Climate change is one subject that does not get the necessary urgency that it requires from our government and ordinary citizens. I would like to believe that the floods that are currently taking place across the country are signs of what to come if we do not give climate change the attention it deserves. There is doubt that there’s imminent danger if we do not change our attitude with regard to preserving our climate.
And in his debut novel, Alistair Mackay is giving us a bit of warning about what more is to come.
Set in the Mother City, in It Doesn’t Have To Be This Way, Alistair imagines what Cape Town would like in the face of climate catastrophe through the characters of three queer friends.
Luthando, Viwe, and Malcolm not only have to do everything in their might to warn and stop those in power to preserve the climate, but have to rely on each other for support in the face of this climate catastrophic environment that has further deepen inequality in an already unequal society.
Human memory, love, fear, trauma, technology, climate change, homophobia, inequality, privilege, resilience, and human relations are some of the themes that serve up the storyline.

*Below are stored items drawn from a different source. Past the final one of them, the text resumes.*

-- ==== Sys2Proof/Machine/Dispatch.lean ====
section
/-!
DEFINITION. Sys2Proof/Machine/Dispatch.lean: the meaning of every instruction and event.
-/

namespace Sys2Proof.Machine
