/-- Of the element by element instructions: a group field out of alignment raises ILLEGAL; else a pipe that the open
convoy holds raises CONVOY; else an operand rule broken, or a mask with VL above 8,192, raises ILLEGAL; an instruction
that needs a token from an empty FIFO enters Waiting with its whole effect still to come. TRAPADDR holds the words of
the instruction and no register is written. VMV of a group to which a stream is bound, whose next VL elements have all
been fetched or lie past the pattern, writes to each element of vd the element of the stream in order, 0 past the end
of the pattern; the channel has given VL elements, and nothing else but the usual fields changes. (R36, R39, R187,
R189, R316, R309, R310) -/
def Obligations.VectorIssueResults : Prop :=
  (∀ (p ce : Bool) (k : Option (BitVec 3)) (mk : BitVec 3) (d a b : Reg) (tg : Tag) (tk : TokenReq) (s : State), s.Handles →
    ∀ r ∈ arithRows p ce k d a b s.own ++ moveRows p ce k mk d a b s ++ floatRows p ce k d a b tg s.own ++ logicRows p ce k d a b s.own ++ crossRows ce k mk d a b s,
    ∀ e ∈ r.forms tk,
    ((∃ q ∈ e.2.reads ++ e.2.writes.toList, q.toNat % s.own.lmul ≠ 0) → ∃ t, exec e.1 s = .next t ∧ s.TakesTrap t 1 0 s.ir s.own.pc) ∧
    ((∀ q ∈ e.2.reads ++ e.2.writes.toList, q.toNat % s.own.lmul = 0) →
      (e.2.pipe ∈ s.own.openPipes → ∃ t, exec e.1 s = .next t ∧ s.TakesTrap t 17 0 s.ir s.own.pc) ∧
      (e.2.pipe ∉ s.own.openPipes → r.legal = false ∨ ((e.2.mask.isSome || e.2.usesMask) = true ∧ 8192 < s.own.vl) →
        ∃ t, exec e.1 s = .next t ∧ s.TakesTrap t 1 0 s.ir s.own.pc)) ∧
    ∀ f, e.2.tk.pop = some f → s.own.fifos[f.toNat] = 0 → r.legal = true → s.VReady { e.2 with tk := { e.2.tk with pop := none } } →
      ∃ t, exec e.1 s = .next t ∧ s.OnlyGroup t s.cur ∧ t.own = { s.own with phase := .waiting (.vecToken f), wdog := 0 }) ∧
  (∀ (p ce : Bool) (d a : Reg) (s : State) (n : Nat) (c : Channel), n < 16 → s.own.boundTo a = some n → s.own.chan[n]? = some c → c.held = [] →
    8 * c.esz = tagWidth (s.own.tag a) → s.own.boundOk [a] (some d) = true → s.own.lengthsOk d (s.own.tag a) [a] = true → s.own.resume = false →
    a.toNat % s.own.lmul = 0 → d.toNat % s.own.lmul = 0 → aluPipe p ∉ s.own.openPipes → s.own.vqFull = false →
    (∀ i < s.own.vl, c.taken + i < c.total → (c.buf.find? fun q => q.1 == c.taken + i).isSome = true) →
    (∀ m < 16, m ≠ n → ∀ q ∈ (s.own.chan[m]?.map Channel.held).getD [], q.pc ≠ s.own.pc) →
    ∃ t, exec (.vmv p ce none d a) s = .next t ∧
      s.VRetires t (aluHead p ce none .idle 4 [a] (some d) Timing.move) { s.own with v := t.own.v, vtag := t.own.vtag, chan := (s.own.chan.setIfInBounds n
        { c with taken := c.taken + s.own.vl, buf := c.buf.filter fun q => decide (c.taken + s.own.vl ≤ q.1) }) } ∧
      s.own.OnlyVector t.own d (s.own.tag a) ∧
      s.own.HasElems t.own d (tagWidth (s.own.tag a)) (fun i => if i < s.own.vl then
        some (if c.total ≤ c.taken + i then 0 else ((c.buf.find? fun q => q.1 == c.taken + i).map Prod.snd).getD 0) else none))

Inside the pages of this book is not only a story about climate change, but there’s also a love story of three queer men who not only have to worry about the dangers of climate change and technology, but have to deal with homophobic society and family members and toxic religion that still frown up their sexual choices.
I need to admit that this is the first time I have read a book that not only questioned my Christian convictions but my allyship to a just and non-discriminatory society.
As a heterosexual and staunch Christian man, perusing through the pages of this book, I had to confront my own long held Bible-supported attitude and discrimination towards queer people. I was reminded how God is love, something that the likes of Lindiwe (Viwe’s mother) and many of us Christians should know by heart that God loves each and every person irrespective of their sexual preferences.
It Doesn’t Have To Be This Way is a book that will not only change our attitude towards climate change, but for religious people, it demands that we do away with our homophobic attitude and bigotry.
The scribe is a queer man and climate change activist, and as such, his personal experience can easily be seen on how he managed to tell this story through the three queer characters.
The text is engaging and educational at the same time. And for a debut novel, Alistair should be congratulated on this wonderful work.
How he managed to tie the issue of climate climate and sexuality in this story is just brilliant.
I am looking forward to reading more of Alistair’s work in the future.